**Exercise directions**
The lines from the top of the data down to the line with "R305, R291) -/" should be repeated exactly, both ends included.

**Stored data**
━━━━━━
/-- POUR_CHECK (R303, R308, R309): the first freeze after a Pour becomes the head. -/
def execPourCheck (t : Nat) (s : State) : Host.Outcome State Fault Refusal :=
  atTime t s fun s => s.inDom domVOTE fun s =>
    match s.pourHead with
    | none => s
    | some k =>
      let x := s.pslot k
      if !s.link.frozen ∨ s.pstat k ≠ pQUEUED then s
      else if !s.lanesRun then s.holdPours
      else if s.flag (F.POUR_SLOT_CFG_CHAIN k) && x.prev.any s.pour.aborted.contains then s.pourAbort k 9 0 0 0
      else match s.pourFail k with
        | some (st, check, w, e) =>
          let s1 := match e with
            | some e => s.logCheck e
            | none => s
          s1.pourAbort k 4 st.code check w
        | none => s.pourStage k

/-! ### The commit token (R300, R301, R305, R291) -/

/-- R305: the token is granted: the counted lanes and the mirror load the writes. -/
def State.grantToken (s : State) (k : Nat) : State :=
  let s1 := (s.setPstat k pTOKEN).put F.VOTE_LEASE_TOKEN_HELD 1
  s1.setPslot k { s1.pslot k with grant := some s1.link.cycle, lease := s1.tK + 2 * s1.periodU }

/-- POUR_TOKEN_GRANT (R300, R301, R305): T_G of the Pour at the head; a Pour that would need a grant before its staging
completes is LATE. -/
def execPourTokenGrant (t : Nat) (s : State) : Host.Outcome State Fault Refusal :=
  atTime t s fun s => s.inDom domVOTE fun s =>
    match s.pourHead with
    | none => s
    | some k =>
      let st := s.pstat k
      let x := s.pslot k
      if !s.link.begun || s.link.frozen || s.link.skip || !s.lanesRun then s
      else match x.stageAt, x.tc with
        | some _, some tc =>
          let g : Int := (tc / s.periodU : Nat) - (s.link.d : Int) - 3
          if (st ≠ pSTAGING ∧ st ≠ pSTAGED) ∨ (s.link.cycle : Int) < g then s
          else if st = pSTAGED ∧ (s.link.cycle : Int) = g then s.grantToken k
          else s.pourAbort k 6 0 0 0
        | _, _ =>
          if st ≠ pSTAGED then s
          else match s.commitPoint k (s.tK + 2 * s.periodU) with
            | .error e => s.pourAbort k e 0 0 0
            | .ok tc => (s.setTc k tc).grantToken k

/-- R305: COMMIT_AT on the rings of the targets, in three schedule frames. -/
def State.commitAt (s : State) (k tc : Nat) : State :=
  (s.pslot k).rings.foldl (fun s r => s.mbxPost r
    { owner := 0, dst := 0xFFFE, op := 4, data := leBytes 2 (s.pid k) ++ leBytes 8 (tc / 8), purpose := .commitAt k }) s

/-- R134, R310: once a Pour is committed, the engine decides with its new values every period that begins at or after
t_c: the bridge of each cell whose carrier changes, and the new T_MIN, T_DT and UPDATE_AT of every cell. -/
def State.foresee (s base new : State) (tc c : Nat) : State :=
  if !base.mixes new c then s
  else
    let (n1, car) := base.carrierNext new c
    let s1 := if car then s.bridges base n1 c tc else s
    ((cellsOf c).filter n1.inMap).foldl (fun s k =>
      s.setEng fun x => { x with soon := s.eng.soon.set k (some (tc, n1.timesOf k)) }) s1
━━━━━━
**Result of the exercise**
/-- POUR_CHECK (R303, R308, R309): the first freeze after a Pour becomes the head. -/
def execPourCheck (t : Nat) (s : State) : Host.Outcome State Fault Refusal :=
  atTime t s fun s => s.inDom domVOTE fun s =>
    match s.pourHead with
    | none => s
    | some k =>
      let x := s.pslot k
      if !s.link.frozen ∨ s.pstat k ≠ pQUEUED then s
      else if !s.lanesRun then s.holdPours
      else if s.flag (F.POUR_SLOT_CFG_CHAIN k) && x.prev.any s.pour.aborted.contains then s.pourAbort k 9 0 0 0
      else match s.pourFail k with
        | some (st, check, w, e) =>
          let s1 := match e with
            | some e => s.logCheck e
            | none => s
          s1.pourAbort k 4 st.code check w
        | none => s.pourStage k

/-! ### The commit token (R300, R301, R305, R291) -/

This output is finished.